Welsh 0-6-2T locomotives were a standard steam locomotive of the railways of South Wales. Many of the independent railways used them and, at the grouping of 1923, the survivors passed into Great Western Railway (GWR) stock. The GWR perpetuated the type in the GWR 5600 Class. The other major railway company in Wales, the LNWR, also had the LNWR Webb Coal Tank Class, though this was grouped into the LMS not the GWR.

Overview
The railways of South Wales seem to have had a particular liking for the 0-6-2T type. This was because the nature of the work they undertook demanded high adhesive weight, plenty of power with good braking ability, but no need for outright speed, nor large tanks or bunker as the distances from pit to port were short.  These Welsh locomotives were taken over by the GWR at the grouping in 1923 and many were rebuilt with GWR taper boilers.

Numbering
Many Welsh 0-6-2T locomotives passed into British Railways (BR) ownership in 1948 and these included (with some gaps in numbering). GWR engines all retained their numbers upon nationalisation.

 Rhymney Railway, BR numbers 30-83
 Cardiff Railway, BR number 155
 Barry Railway, BR numbers (random) 198-231 and 238-277 (the Barry Railway locomotives had all been withdrawn by 1952 so they are less well-documented than the others)
 Taff Vale Railway, BR numbers (random) 204-420 and 438-440
 Brecon and Merthyr Railway, BR numbers 422-436

Railways

Barry Railway

Brecon and Merthyr Railway

Neath and Brecon Railway

Port Talbot Railway

Rhymney Railway

The Rhymney Railway's A, M and R classes were successful designs ideally suited to hauling heavy coal trains a relatively short distance.  In 1926, No 17 was reboilered by the GWR and in this form was visually almost indistinguishable from the GWR 5600 Class.

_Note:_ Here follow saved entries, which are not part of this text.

/-- Settles O10: the newest image of a key decides, the records are ranked by insertion, and the copies of each take the
next frames. -/
theorem restoreFollowsTheNewestImages : Obligations.RestoreFollowsTheNewestImages := by
  refine ⟨fun l n => ?_, fun l i => ⟨fun h => ?_, fun im h => ?_⟩, fun l => ?_, fun kept e x h => ?_⟩
  · have key := newestOf_filter l (fun im => im.valid && ofRecordKey n im)
    have qual := newestOf_filter l (fun im => im.valid && decide (im.kind = .qualifier))
    simp only [ofRecordKey_iff] at key
    simp only [Bool.and_eq_true, decide_eq_true_eq] at qual
    exact ⟨key.1, key.2, qual.1, qual.2⟩
  · unfold rebuildSlot
    rw [h]
  · obtain ⟨hrel, hclr, hrec⟩ := rebuildSlot_eq l i im h
    refine ⟨hrel, fun hk hn => ?_, fun hk hn => ?_, fun q hq hlt => ?_⟩
    · rw [hclr hk, if_pos ((newerThanQualifier_iff l im).mpr hn)]
    · have := hrec hk
      simp only [if_pos ((newerThanQualifier_iff l im).mpr hn)] at this
      rw [this]
      exact ⟨rfl, recordable_of_stored⟩
    · have older : ¬newerThanQualifier (newestQualifier l) im = true := fun hn =>
        absurd ((newerThanQualifier_iff l im).mp hn q hq) (by omega)
      refine ⟨fun hk => by rw [hclr hk, if_neg older], fun hk hs => ?_, fun hk hs => ?_⟩ <;>
        (have := hrec hk
         simp only [if_neg older] at this
         rw [this])
      · rcases hs with hs | hs | hs <;> simp only [hs]
      · split <;> next hb => simp_all
  · exact ⟨length_keptRecords l, fun x hx => mem_rebuilt_of_kept hx,
      (rankedRecords_pairwise l).sublist (List.take_sublist 48 _), fun x hx hn y hy => before_of_not_kept hx hn hy⟩
  · exact ⟨(placeRecords_length kept).1, placeRecords_get kept e x h⟩

end Sys2Proof.Machine
end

These three classes (and the larger wheeled P class) were designed for work on the Rhymney Railway, replacing smaller locomotives.  When the smaller railway companies were forcibly merged into the GWR in 1923, these modern 0-6-2Ts were in generally good order (some were a few months old) and had proved successful. Collectively they became the blueprint for the 200 strong GWR 5600 class.

The design of the 5600 followed the Rhymney designs quite closely but adopted GWR practice as far as possible, by utilising many standardized parts. Included in Collett's innovations was a standard number 2 boiler which was suitable for the 5600 (and the M and R class Rhymney locomotives), complete with the traditional copper GWR safety valve casing and copper-capped chimney. Some A and P classes were also rebuilt but used the slightly shorter standard number 10 boiler, also to good effect.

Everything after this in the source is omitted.